It should be noted that the terms "upper", "lower", "left", "right", and the like used in the embodiments of the present application are described in terms of the angles shown in the drawings, and should not be construed as limiting the embodiments of the present application. In addition, in this context, it will also be understood that when an element is referred to as being "on" or "under" another element, it can be directly on "or" under "the other element or be indirectly on" or "under" the other element via an intermediate element.
The embodiment of the application provides a valve and a valve support 1 thereof, as shown in fig. 1 and 2, the valve comprises a valve support 1, a valve leaflet 2 and a skirt 3, wherein the valve leaflet 2 and the skirt 3 are both mounted on the valve support 1, and the valve leaflet 2 is positioned in a space formed by the valve support 1; the valve support 1 can be of a grid structure, the skirt edge seals the grid of the valve support 1 through different designs and sewing, and blood can be prevented from flowing back from the gaps of the native valve when the blood of the heart flows back. Wherein, the material of the skirt 3 can be PET, PTFE, biological tissue material.
The expansion mode of the valve can comprise a balloon expansion mode and a self-expansion mode, wherein the balloon expansion mode is that a balloon is placed in a transcatheter aortic valve, and the valve is pressurized to expand the balloon after being delivered into a body through a delivery system so as to drive the valve to expand and be anchored at a lesion position; the self-expanding expansion mode realizes expansion through inherent characteristics of a transcatheter aortic valve stent material, when the stent is placed into a human body, the transcatheter aortic valve is radially compressed and placed in a catheter of a delivery system, and after the stent is placed into the human body, the catheter is withdrawn, so that the valve can be self-expanded to the original size under the unconstrained condition so as to be anchored at a diseased position. Thus, a valve that is balloon-expanded in an expansion manner is a balloon-expanded valve, and a valve that is self-expanding in an expansion manner is a self-expanding valve.
After the valve is placed in a human body, taking the view shown in fig. 1 and 2 as an example, blood flows from top to bottom, and under the pressure of the blood, the valve leaf 2 is opened, so that the blood passage of the valve is opened, and at this time, the valve is in an open state; when the pressure of the blood disappears, the valve leaf 2 can be deformed and closed, thereby blocking the blood channel of the valve and preventing the blood from flowing backwards, and at the moment, the valve is in a closed state. Meanwhile, the valve can be supported at the diseased valve of the human body after being placed in the human body, so that the valve can work instead of the diseased valve. Therefore, the valve needs to be ensured to be in the position after being placed in the human body, namely, the valve needs to be placed and then falls off after being placed in the human body.
In the embodiment of the present application, as shown in fig. 3 to 10, the valve stent 1 includes a body portion 11, the body portion 11 is provided with a plurality of orifices 12, the orifices 12 have a side wall 121, wherein at least one first supporting portion 13 is disposed in at least part of the orifices 12, and the first supporting portion 13 is connected to the side wall 121.

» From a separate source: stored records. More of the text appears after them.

-- ==== Sys2Proof/Laws/Collect.lean ====
section
/-!
SUPPORT. What the operations of Machine/Collect.lean may touch.
-/

namespace Sys2Proof.Machine

theorem State.sendFrame_touches (s : State) (site : Nat) (dir : FrameDir) (type : FrameType) (bell : Nat) (arg : Nat) :
    Touches (Touch.out ||| Touch.seqs) s (State.sendFrame s site dir type bell arg) := by
  unfold State.sendFrame
  repeat'
    first
      | with_reducible exact Touches.refl _ _
      | decide
      | (extract_lets +onlyGivenNames x; clear_value x; revert x; intro _)
      | with_reducible apply Touches.after (State.emit_touches ..)
      | with_reducible apply Touches.set_seqs

theorem execReduceDesc_touches (k : Stack) (c : Core) (fetched : Fetch) (flaws : Flaws) (s : State) :
    Answers (Touch.out ||| Touch.regs ||| Touch.mem ||| Touch.wear ||| Touch.log ||| Touch.logBase |||
    Touch.cores ||| Touch.bells ||| Touch.node ||| Touch.tithes ||| Touch.gws ||| Touch.tracePos |||
    Touch.stackMem ||| Touch.bridgeMem ||| Touch.retireQ ||| Touch.mapLag ||| Touch.reports) s (execReduceDesc k c fetched flaws s) := by
  unfold execReduceDesc
  repeat'
    first
      | with_reducible apply Answers.next
      | with_reducible exact Touches.refl _ _
      | with_reducible assumption
      | decide
      | (extract_lets +onlyGivenNames x; with_reducible refine Answers.cut (t := x) ?_ ?_; subst x; rotate_left; clear_value x; revert x; intro _ _; rotate_right)
      | (extract_lets +onlyGivenNames x; clear_value x; revert x; intro _)
      | split
      | with_reducible apply Touches.after (State.fetchParity_touches ..)
      | with_reducible refine Touches.of_fst ‹State.sourceCheck _ _ _ _ _ = _› (Touches.after (State.sourceCheck_touches ..) ?_ ?_)
      | with_reducible apply Touches.after (State.issue_touches ..)
      | with_reducible apply Touches.after (State.tryFinish_touches ..)
      | with_reducible apply Touches.after (State.failFlight_touches ..)
      | with_reducible apply Touches.after (State.pump_touches ..)
      | with_reducible apply Touches.after (State.useParity_touches ..)
theorem State.setAccum_touches (s : State) (site : Nat) (i : Nat) (a : Accum) :
    Touches (Touch.mem) s (State.setAccum s site i a) := by
  unfold State.setAccum
  repeat'
    first
      | with_reducible exact Touches.refl _ _
      | decide
      | with_reducible apply Touches.after (State.writeMem_touches ..)

theorem State.clearLine_touches (s : State) (site : Nat) (line : Nat) :
    Touches (Touch.mem ||| Touch.redSteps) s (State.clearLine s site line) := by
  unfold State.clearLine
  repeat'
    first
      | with_reducible exact Touches.refl _ _
      | with_reducible assumption
      | decide
      | (extract_lets +onlyGivenNames x; with_reducible refine Touches.cut (t := x) ?_ ?_; subst x; rotate_left; clear_value x; revert x; intro _ _; rotate_right)
      | with_reducible apply Touches.after (State.zeroMem_touches ..)
      | with_reducible apply Touches.set_redSteps

theorem State.syncRed_touches (s : State) (site : Nat) :
    Touches (Touch.regs) s (State.syncRed s site) := by
  unfold State.syncRed
  repeat'
    first
      | with_reducible exact Touches.refl _ _
      | with_reducible assumption
      | decide
      | (extract_lets +onlyGivenNames x; with_reducible refine Touches.cut (t := x) ?_ ?_; subst x; rotate_left; clear_value x; revert x; intro _ _; rotate_right)
      | (extract_lets +onlyGivenNames x; clear_value x; revert x; intro _)
      | split
      | with_reducible apply Touches.after (State.setF_touches ..)

theorem State.setRun_touches (s : State) (r : SliceRun) :
    Touches (Touch.regs ||| Touch.runs) s (State.setRun s r) := by
  unfold State.setRun
  repeat'
    first
      | with_reducible exact Touches.refl _ _
      | with_reducible assumption
      | decide
      | (extract_lets +onlyGivenNames x; with_reducible refine Touches.cut (t := x) ?_ ?_; subst x; rotate_left; clear_value x; revert x; intro _ _; rotate_right)
      | (extract_lets +onlyGivenNames x; clear_value x; revert x; intro _)
      | with_reducible apply Touches.after (State.setF_touches ..)
      | with_reducible apply Touches.set_runs

theorem State.sliceDone_touches (s : State) (r : SliceRun) :
    Touches (Touch.out ||| Touch.regs ||| Touch.runs ||| Touch.seqs) s (State.sliceDone s r) := by
  unfold State.sliceDone
  repeat'
    first
      | with_reducible exact Touches.refl _ _
      | with_reducible assumption
      | decide
      | (extract_lets +onlyGivenNames x; with_reducible refine Touches.cut (t := x) ?_ ?_; subst x; rotate_left; clear_value x; revert x; intro _ _; rotate_right)
      | split
      | with_reducible apply Touches.after (State.setRun_touches ..)
      | with_reducible apply Touches.after (State.sendFrame_touches ..)

theorem State.completeLines_touches (s : State) (r : Rec) (first : Nat) (q : Slice) (site : Nat)
    (bell : Nat) (lines : List Nat) :
    Touches (Touch.regs ||| Touch.mem ||| Touch.redSteps ||| Touch.runs) s (State.completeLines s r
      first q site bell lines) := by
  unfold State.completeLines
  repeat'
    first
      | with_reducible exact Touches.refl _ _
      | with_reducible assumption
      | decide
      | (extract_lets +onlyGivenNames x; with_reducible refine Touches.cut (t := x) ?_ ?_; subst x; rotate_left; clear_value x; revert x; intro _ _; rotate_right)
      | (extract_lets +onlyGivenNames x; clear_value x; revert x; intro _)
      | split
      | with_reducible apply Touches.after (State.clearLine_touches ..)
      | with_reducible apply Touches.after (State.setRun_touches ..)
      | with_reducible refine Touches.foldl ?_ fun _ _ => ?_

theorem State.contribute_touches (s : State) (site : Nat) (p : Packet) :
    Touches (Touch.regs ||| Touch.mem ||| Touch.redSteps ||| Touch.runs ||| Touch.redBytes) s (State.contribute s site p) := by
  unfold State.contribute
  repeat'
    first
      | with_reducible exact Touches.refl _ _
      | with_reducible assumption
      | decide
      | (extract_lets +onlyGivenNames x; with_reducible refine Touches.cut (t := x) ?_ ?_; subst x; rotate_left; clear_value x; revert x; intro _ _; rotate_right)
      | (extract_lets +onlyGivenNames x; clear_value x; revert x; intro _)
      | split
      | with_reducible apply Touches.after (State.setAccum_touches ..)
      | with_reducible apply Touches.after (State.bump_touches ..)
      | with_reducible apply Touches.after (State.setF_touches ..)
      | with_reducible apply Touches.after (State.completeLines_touches ..)
      | with_reducible apply Touches.after (State.syncRed_touches ..)
      | with_reducible refine Touches.foldl ?_ fun _ _ => ?_
      | with_reducible apply Touches.set_redSteps_redBytes

theorem State.engineTakes_touches (s : State) (site : Nat) (h : Hop) (p : Packet) (flaws : Flaws) :
    Touches (Touch.out ||| Touch.regs ||| Touch.mem ||| Touch.log ||| Touch.logBase ||| Touch.bells |||
      Touch.node ||| Touch.gws ||| Touch.redSteps ||| Touch.runs ||| Touch.redBytes ||| Touch.reports)
      s (State.engineTakes s site h p flaws) := by
  unfold State.engineTakes
  repeat'
    first
      | with_reducible exact Touches.refl _ _
      | with_reducible assumption
      | decide
      | (extract_lets +onlyGivenNames x; with_reducible refine Touches.cut (t := x) ?_ ?_; subst x; rotate_left; clear_value x; revert x; intro _ _; rotate_right)
      | (extract_lets +onlyGivenNames x; clear_value x; revert x; intro _)
      | split
      | with_reducible refine Touches.of_fst ‹State.accept _ _ _ _ _ = _› (Touches.after (State.accept_touches ..) ?_ ?_)
      | with_reducible apply Touches.after (State.accept_touches ..)
      | with_reducible apply Touches.after (State.bump_touches ..)
      | with_reducible apply Touches.after (State.clearLine_touches ..)
      | with_reducible apply Touches.after (State.contribute_touches ..)
      | with_reducible apply Touches.after (State.raise_touches ..)
      | with_reducible apply Touches.after (State.refuse_touches ..)
      | with_reducible apply Touches.after (State.syncRed_touches ..)
      | with_reducible refine Touches.foldl ?_ fun _ _ => ?_

theorem State.reduceArrives_touches (s : State) (op : Nat) (site : Nat) (a : Arrival) (flaws : Flaws) :
    Touches (Touch.out ||| Touch.regs ||| Touch.mem ||| Touch.log ||| Touch.logBase ||| Touch.bells |||
      Touch.node ||| Touch.gws ||| Touch.redSteps ||| Touch.runs ||| Touch.redBytes ||| Touch.reports)
      s (State.reduceArrives s op site a flaws) := by
  unfold State.reduceArrives
  repeat'
    first
      | with_reducible exact Touches.refl _ _
      | with_reducible assumption
      | decide
      | split
      | with_reducible refine Touches.of_fst ‹State.arrives _ _ _ _ = _› (Touches.after (State.arrives_touches ..) ?_ ?_)
      | with_reducible apply Touches.after (State.arrives_touches ..)
      | with_reducible refine Touches.of_fst ‹State.dedupe _ _ _ = _› (Touches.after (State.dedupe_touches ..) ?_ ?_)
      | with_reducible apply Touches.after (State.dedupe_touches ..)
      | with_reducible apply Touches.after (State.engineTakes_touches ..)
      | with_reducible apply Touches.after (State.refuse_touches ..)

theorem execReduceAdd_touches (site : Site) (a : Arrival) (flaws : Flaws) (s : State) :
    Answers (Touch.out ||| Touch.regs ||| Touch.mem ||| Touch.log ||| Touch.logBase ||| Touch.bells |||
    Touch.node ||| Touch.gws ||| Touch.redSteps ||| Touch.runs ||| Touch.redBytes ||| Touch.reports) s (execReduceAdd site a flaws s) := by
  unfold execReduceAdd
  repeat'
    first
      | with_reducible apply Answers.next
      | with_reducible exact Touches.refl _ _
      | decide
      | with_reducible apply Touches.after (State.reduceArrives_touches ..)

theorem execReduceMax_touches (site : Site) (a : Arrival) (flaws : Flaws) (s : State) :
    Answers (Touch.out ||| Touch.regs ||| Touch.mem ||| Touch.log ||| Touch.logBase ||| Touch.bells |||
    Touch.node ||| Touch.gws ||| Touch.redSteps ||| Touch.runs ||| Touch.redBytes ||| Touch.reports) s (execReduceMax site a flaws s) := by
  unfold execReduceMax
  repeat'
    first
      | with_reducible apply Answers.next
      | with_reducible exact Touches.refl _ _
      | decide
      | with_reducible apply Touches.after (State.reduceArrives_touches ..)
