theorem State.failTags_touches (s : State) (site : Nat) (status : Nat) (p : Nat × TagEntry → Bool) :
    Touches (Touch.out ||| Touch.regs ||| Touch.mem ||| Touch.wear ||| Touch.log ||| Touch.logBase
    ||| Touch.cores ||| Touch.bells ||| Touch.node ||| Touch.tithes ||| Touch.gws ||| Touch.tracePos
    ||| Touch.stackMem ||| Touch.bridgeMem ||| Touch.invPend ||| Touch.nextId ||| Touch.jobs |||
    Touch.xfers ||| Touch.runs ||| Touch.seqs ||| Touch.rings ||| Touch.egress ||| Touch.sas |||
    Touch.led ||| Touch.retireQ ||| Touch.mapLag ||| Touch.reports ||| Touch.heldOut |||
    Touch.hostLines ||| Touch.hostResv) s (State.failTags s site status p):= by
  unfold State.failTags
  repeat'
    first
      | with_reducible exact Touches.refl _ _
      | decide
      | with_reducible apply Touches.after (State.failTag_touches ..)
      | with_reducible refine Touches.foldl ?_ fun _ _ => ?_

theorem execTagTimeout_touches (site : Site) (issuer : Fin 128) (tag : Fin 4096) (s : State) :
    Answers (Touch.out ||| Touch.regs ||| Touch.mem ||| Touch.wear ||| Touch.log ||| Touch.logBase
    ||| Touch.cores ||| Touch.bells ||| Touch.node ||| Touch.tithes ||| Touch.gws ||| Touch.tracePos
    ||| Touch.stackMem ||| Touch.bridgeMem ||| Touch.invPend ||| Touch.nextId ||| Touch.jobs |||
    Touch.xfers ||| Touch.runs ||| Touch.seqs ||| Touch.rings ||| Touch.egress ||| Touch.sas |||
    Touch.led ||| Touch.retireQ ||| Touch.mapLag ||| Touch.reports ||| Touch.heldOut |||
    Touch.hostLines ||| Touch.hostResv) s (execTagTimeout site issuer tag s):= by
  unfold execTagTimeout
  repeat'
    first
      | with_reducible apply Answers.next
      | with_reducible exact Touches.refl _ _
      | decide
      | (extract_lets +onlyGivenNames x; clear_value x; revert x; intro _)
      | split
      | with_reducible apply Touches.after (State.failTag_touches ..)

theorem execQuarantineEnd_touches (site : Site) (issuer : Fin 128) (tag : Fin 4096) (s : State) :
    Answers (Touch.out ||| Touch.regs ||| Touch.mem ||| Touch.wear ||| Touch.log ||| Touch.logBase
    ||| Touch.cores ||| Touch.bells ||| Touch.node ||| Touch.tithes ||| Touch.gws ||| Touch.tracePos
    ||| Touch.stackMem ||| Touch.bridgeMem ||| Touch.invPend ||| Touch.nextId ||| Touch.jobs |||
    Touch.xfers ||| Touch.runs ||| Touch.seqs ||| Touch.rings ||| Touch.egress ||| Touch.sas |||
    Touch.led ||| Touch.retireQ ||| Touch.mapLag ||| Touch.reports ||| Touch.heldOut |||
    Touch.hostLines ||| Touch.hostResv) s (execQuarantineEnd site issuer tag s):= by
  unfold execQuarantineEnd
  repeat'
    first
      | with_reducible apply Answers.next
      | with_reducible exact Touches.refl _ _
      | decide
      | (extract_lets +onlyGivenNames x; clear_value x; revert x; intro _)
      | split
      | with_reducible apply Touches.after (State.pumpIssuer_touches ..)
      | with_reducible apply Touches.after (State.setGw_touches ..)

theorem State.launch_touches (s : State) (j : Job) : Touches (Touch.out ||| Touch.regs ||| Touch.mem
    ||| Touch.wear ||| Touch.log ||| Touch.logBase ||| Touch.cores ||| Touch.bells ||| Touch.node
    ||| Touch.tithes ||| Touch.gws ||| Touch.tracePos ||| Touch.stackMem ||| Touch.bridgeMem |||
    Touch.invPend ||| Touch.nextId ||| Touch.jobs ||| Touch.xfers ||| Touch.runs ||| Touch.seqs |||
    Touch.rings ||| Touch.egress ||| Touch.sas ||| Touch.led ||| Touch.retireQ ||| Touch.mapLag |||
    Touch.reports ||| Touch.heldOut ||| Touch.hostLines ||| Touch.hostResv) s (State.launch s j):= by
  unfold State.launch
  repeat'
    first
      | with_reducible exact Touches.refl _ _
      | decide
      | split
      | with_reducible apply Touches.after (State.endTag_touches ..)
      | with_reducible apply Touches.after (State.sendTagged_touches ..)

theorem State.titheSend_touches (s : State) (site : Nat) (cls : Nat) (cost : Nat) (issuer : Nat)
    (pkt : Packet) (len : Nat) (why : Purpose) : Touches (Touch.out ||| Touch.regs ||| Touch.mem |||
    Touch.wear ||| Touch.log ||| Touch.logBase ||| Touch.cores ||| Touch.bells ||| Touch.node |||
    Touch.tithes ||| Touch.gws ||| Touch.tracePos ||| Touch.stackMem ||| Touch.bridgeMem |||
    Touch.invPend ||| Touch.nextId ||| Touch.jobs ||| Touch.xfers ||| Touch.runs ||| Touch.seqs |||
    Touch.rings ||| Touch.egress ||| Touch.sas ||| Touch.led ||| Touch.retireQ ||| Touch.mapLag |||
    Touch.reports ||| Touch.heldOut ||| Touch.hostLines ||| Touch.hostResv) s (State.titheSend s
    site cls cost issuer pkt len why):= by
  unfold State.titheSend
  repeat'
    first
      | with_reducible exact Touches.refl _ _
      | decide
      | split
      | with_reducible apply Touches.after (State.titheAsk_touches ..)
      | with_reducible apply Touches.after (State.launch_touches ..)
      | with_reducible apply Touches.after (State.setTithe_touches ..)
      | dsimp only
      | with_reducible apply Touches.set_nextId
      | with_reducible apply Touches.set_jobs

theorem State.pumpSite_touches (s : State) (site : Nat) : Touches (Touch.out ||| Touch.regs |||
    Touch.mem ||| Touch.wear ||| Touch.log ||| Touch.logBase ||| Touch.cores ||| Touch.bells |||
    Touch.node ||| Touch.tithes ||| Touch.gws ||| Touch.tracePos ||| Touch.stackMem |||
    Touch.bridgeMem ||| Touch.invPend ||| Touch.nextId ||| Touch.jobs ||| Touch.xfers ||| Touch.runs
    ||| Touch.seqs ||| Touch.rings ||| Touch.egress ||| Touch.sas ||| Touch.led ||| Touch.retireQ
    ||| Touch.mapLag ||| Touch.reports ||| Touch.heldOut ||| Touch.hostLines ||| Touch.hostResv) s
    (State.pumpSite s site):= by
  unfold State.pumpSite
  repeat'
    first
      | with_reducible exact Touches.refl _ _
      | with_reducible assumption
      | decide
      | (extract_lets +onlyGivenNames x; with_reducible refine Touches.cut (t := x) ?_ ?_; subst x; rotate_left; clear_value x; revert x; intro _ _; rotate_right)
      | (extract_lets +onlyGivenNames x; clear_value x; revert x; intro _)
      | split
      | with_reducible apply Touches.after (State.pumpIssuer_touches ..)
      | with_reducible refine Touches.foldl ?_ fun _ _ => ?_

theorem State.failWaiting_touches (s : State) (site : Nat) (status : Nat) (p : Nat → Bool) : Touches
    (Touch.out ||| Touch.regs ||| Touch.mem ||| Touch.wear ||| Touch.log ||| Touch.logBase |||
    Touch.cores ||| Touch.bells ||| Touch.node ||| Touch.tithes ||| Touch.gws ||| Touch.tracePos |||
    Touch.stackMem ||| Touch.bridgeMem ||| Touch.invPend ||| Touch.nextId ||| Touch.jobs |||
    Touch.xfers ||| Touch.runs ||| Touch.seqs ||| Touch.rings ||| Touch.egress ||| Touch.sas |||
    Touch.led ||| Touch.retireQ ||| Touch.mapLag ||| Touch.reports ||| Touch.heldOut |||
    Touch.hostLines ||| Touch.hostResv) s (State.failWaiting s site
    status p):= by
  unfold State.failWaiting
  repeat'
    first
      | with_reducible exact Touches.refl _ _
      | with_reducible assumption
      | decide
      | (extract_lets +onlyGivenNames x; with_reducible refine Touches.cut (t := x) ?_ ?_; subst x; rotate_left; clear_value x; revert x; intro _ _; rotate_right)
      | (extract_lets +onlyGivenNames x; clear_value x; revert x; intro _)
      | split
      | with_reducible apply Touches.after (State.endTag_touches ..)
      | with_reducible apply Touches.after (State.setGw_touches ..)
      | with_reducible apply Touches.after (State.setTithe_touches ..)
      | with_reducible refine Touches.foldl ?_ fun _ _ => ?_
      | dsimp only
      | with_reducible apply Touches.set_jobs

end Sys2Proof.Machine
end

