theorem State.ownCopy_touches (s : State) (site : Nat) (p : Packet) (mets : Meets) (bad : Bool) :
    Touches (Touch.out ||| Touch.regs ||| Touch.mem ||| Touch.log ||| Touch.logBase ||| Touch.bells |||
      Touch.node ||| Touch.gws ||| Touch.bridgeMem ||| Touch.reports) s (State.ownCopy s site p mets
      bad) := by
  unfold State.ownCopy
  repeat'
    first
      | with_reducible exact Touches.refl _ _
      | with_reducible assumption
      | decide
      | split
      | with_reducible apply Touches.after (State.childEnds_touches ..)
      | with_reducible refine Touches.of_fst ‹State.mcastPut _ _ _ _ _ = _› (Touches.after (State.mcastPut_touches ..) ?_ ?_)
      | with_reducible apply Touches.after (State.mcastPut_touches ..)
      | with_reducible apply Touches.after (State.raiseStatus_touches ..)

theorem State.siteCopy_touches (s : State) (site : Nat) (p : Packet) (mets : Meets) (bad : Bool) (d : Nat) :
    Touches (Touch.out ||| Touch.regs ||| Touch.mem ||| Touch.log ||| Touch.logBase ||| Touch.bells |||
      Touch.node ||| Touch.gws ||| Touch.bridgeMem ||| Touch.reports) s (State.siteCopy s site p mets
      bad d) := by
  unfold State.siteCopy
  repeat'
    first
      | with_reducible exact Touches.refl _ _
      | with_reducible assumption
      | decide
      | split
      | with_reducible apply Touches.after (State.childEnds_touches ..)
      | with_reducible apply Touches.after (State.ownCopy_touches ..)
      | with_reducible apply Touches.after (State.raiseStatus_touches ..)
      | with_reducible apply Touches.after (State.sendHop_touches ..)

theorem State.openRecord_touches (s : State) (site : Nat) (h : Hop) (p : Packet) (kids : Nat) :
    Touches (Touch.regs ||| Touch.gws) s (State.openRecord s site h p kids) := by
  unfold State.openRecord
  repeat'
    first
      | with_reducible exact Touches.refl _ _
      | with_reducible assumption
      | decide
      | split
      | with_reducible apply Touches.after (State.setGw_touches ..)
      | with_reducible apply Touches.after (State.syncRepl_touches ..)

theorem State.spreadCopies_touches (s : State) (site : Nat) (h : Hop) (p : Packet) (r : Rec) (mets :
    Meets) (bad : Bool) :
    Touches (Touch.out ||| Touch.regs ||| Touch.mem ||| Touch.log ||| Touch.logBase ||| Touch.bells |||
      Touch.node ||| Touch.gws ||| Touch.bridgeMem ||| Touch.reports) s (State.spreadCopies s site h p
      r mets bad) := by
  unfold State.spreadCopies
  repeat'
    first
      | with_reducible exact Touches.refl _ _
      | with_reducible assumption
      | decide
      | (extract_lets +onlyGivenNames x; with_reducible refine Touches.cut (t := x) ?_ ?_; subst x; rotate_left; clear_value x; revert x; intro _ _; rotate_right)
      | (extract_lets +onlyGivenNames x; clear_value x; revert x; intro _)
      | split
      | with_reducible apply Touches.after (State.keepKey_touches ..)
      | with_reducible apply Touches.after (State.openRecord_touches ..)
      | with_reducible apply Touches.after (State.sendBranch_touches ..)
      | with_reducible apply Touches.after (State.siteCopy_touches ..)
      | with_reducible refine Touches.foldl ?_ fun _ _ => ?_
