-- ==== Sys2Proof/Laws/Ledger.lean ====
section
/-!
SUPPORT. What the operations of Machine/Ledger.lean may touch.
-/

namespace Sys2Proof.Machine

theorem State.ledgerStore_touches (s : State) (b : Nat) (a : Nat) (e : List Byte) :
    Touches (Touch.regs ||| Touch.mem ||| Touch.stackMem ||| Touch.bridgeMem) s (State.ledgerStore s b a e) := by
  unfold State.ledgerStore
  repeat'
    first
      | with_reducible exact Touches.refl _ _
      | with_reducible assumption
      | decide
      | split
      | with_reducible apply Touches.after (State.hbmMoved_touches ..)
      | with_reducible apply Touches.after (State.invNow_touches ..)
      | with_reducible apply Touches.after (State.writeMem_touches ..)

theorem State.ledgerChain_touches (s : State) (ctx : Nat) (e : List Byte) :
    Touches (Touch.led) s (State.ledgerChain s ctx e) := by
  unfold State.ledgerChain
  repeat'
    first
      | with_reducible exact Touches.refl _ _
      | with_reducible assumption
      | decide
      | (extract_lets +onlyGivenNames x; with_reducible refine Touches.cut (t := x) ?_ ?_; subst x; rotate_left; clear_value x; revert x; intro _ _; rotate_right)
      | (extract_lets +onlyGivenNames x; clear_value x; revert x; intro _)
      | split
      | dsimp only
      | with_reducible apply Touches.set_led

theorem State.ledgerAdd_touches (s : State) (ctx : Nat) (kind : Nat) (req : Nat) (host : Nat) (site
    : Nat) (len : Nat) (detail : List Byte) : Touches (Touch.regs ||| Touch.mem ||| Touch.stackMem
    ||| Touch.bridgeMem ||| Touch.led) s (State.ledgerAdd s ctx kind req host site len detail):= by
  unfold State.ledgerAdd
  repeat'
    first
      | with_reducible exact Touches.refl _ _
      | with_reducible assumption
      | decide
      | (extract_lets +onlyGivenNames nx; with_reducible refine Touches.cut (t := nx) ?_ ?_; subst nx; rotate_left; clear_value nx; revert nx; intro _ _; rotate_right)
      | (extract_lets +onlyGivenNames nx; clear_value nx; revert nx; intro _)
      | split
      | with_reducible apply Touches.after (State.ledgerChain_touches ..)
      | with_reducible apply Touches.after (State.ledgerStore_touches ..)

theorem State.ledgerTouch_touches (s : State) (kind : Nat) (req : Nat) (host : Nat) (g : Nat) (n :
    Nat) : Touches (Touch.regs ||| Touch.mem ||| Touch.stackMem ||| Touch.bridgeMem ||| Touch.led) s
    (State.ledgerTouch s kind req host g n):= by
  unfold State.ledgerTouch
  repeat'
    first
      | with_reducible exact Touches.refl _ _
      | decide
      | split
      | with_reducible apply Touches.after (State.ledgerAdd_touches ..)
      | with_reducible refine Touches.foldl ?_ fun _ _ => ?_

end Sys2Proof.Machine
end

In this embodiment, through set up first supporting part 13 in the valve mouth 12 at valve support 1, this first supporting part 13 can improve valve support 1 along the support performance of first direction X (radial), and after the valve was put into the patient, can improve the holding power of valve support 1 and patient's pathological change valve to reduce the risk that this valve drops from pathological change valve, improve the position precision of valve, thereby improve the working property of valve, and ensure patient's safety.
In addition, as shown in fig. 8 to 10, in the present embodiment, during the operation of the valve, under the pressure of blood, the first supporting portion 13 can be deformed, for example, the first supporting portion 13 can be protruded toward the outer side of the valve stent 1, or can be recessed toward the inner side of the valve stent 1, so as to improve the effect of riveting the valve and the native valve annulus, and further reduce the risk of the valve falling off.
Specifically, as shown in fig. 3 to 7, the first support part 13 divides the orifice 12 into at least one quadrangular structure.
As described above, the valve needs to be expanded after being placed in the body of the patient, that is, the valve needs to be deformed, so that the valve stent 1 needs to have good deformability, and since the quadrilateral structure has a characteristic of being easily deformed when being stressed, when the first supporting portion 13 partitions the valve orifice 12 into the quadrilateral structure, the valve stent 1 has high supporting force and good deformability, thereby improving the performance of the valve.
In one embodiment, as shown in fig. 3 to 7, the first supporting portion 13 at least includes a first segment 131 and a second segment 132 bent oppositely; along the first direction X, the first segment 131 is connected to one end of the second segment 132, and the other ends of the two are respectively connected to the corresponding sidewalls 121.
In this embodiment, after the first section 131 and the second section 132 bent relatively are connected with the two sidewalls 121 of the orifice 12, a quadrilateral structure is enclosed, and at this time, the first section 131 and the second section 132 can improve the support performance of the valve stent 1, that is, when the valve stent 1 is subjected to an external force along the first direction X, the first section 131 and the second section 132 can play a role in supporting; meanwhile, when the valve stent 1 is expanded, the first segment 131 and the second segment 132, which are bent relatively, can be deformed at the position where they are connected, thereby facilitating the expansion of the valve stent 1.
The included angle between the first segment 131 and the second segment 132 may be any angle between 0-180 degrees, as long as the two are not located on the same straight line.
More specifically, as shown in FIGS. 3-7, the first segment 131, the second segment 132, and the sidewall 121 are the same length such that the first segment 131, the second segment 132, and the sidewall 121 enclose a diamond or square shape.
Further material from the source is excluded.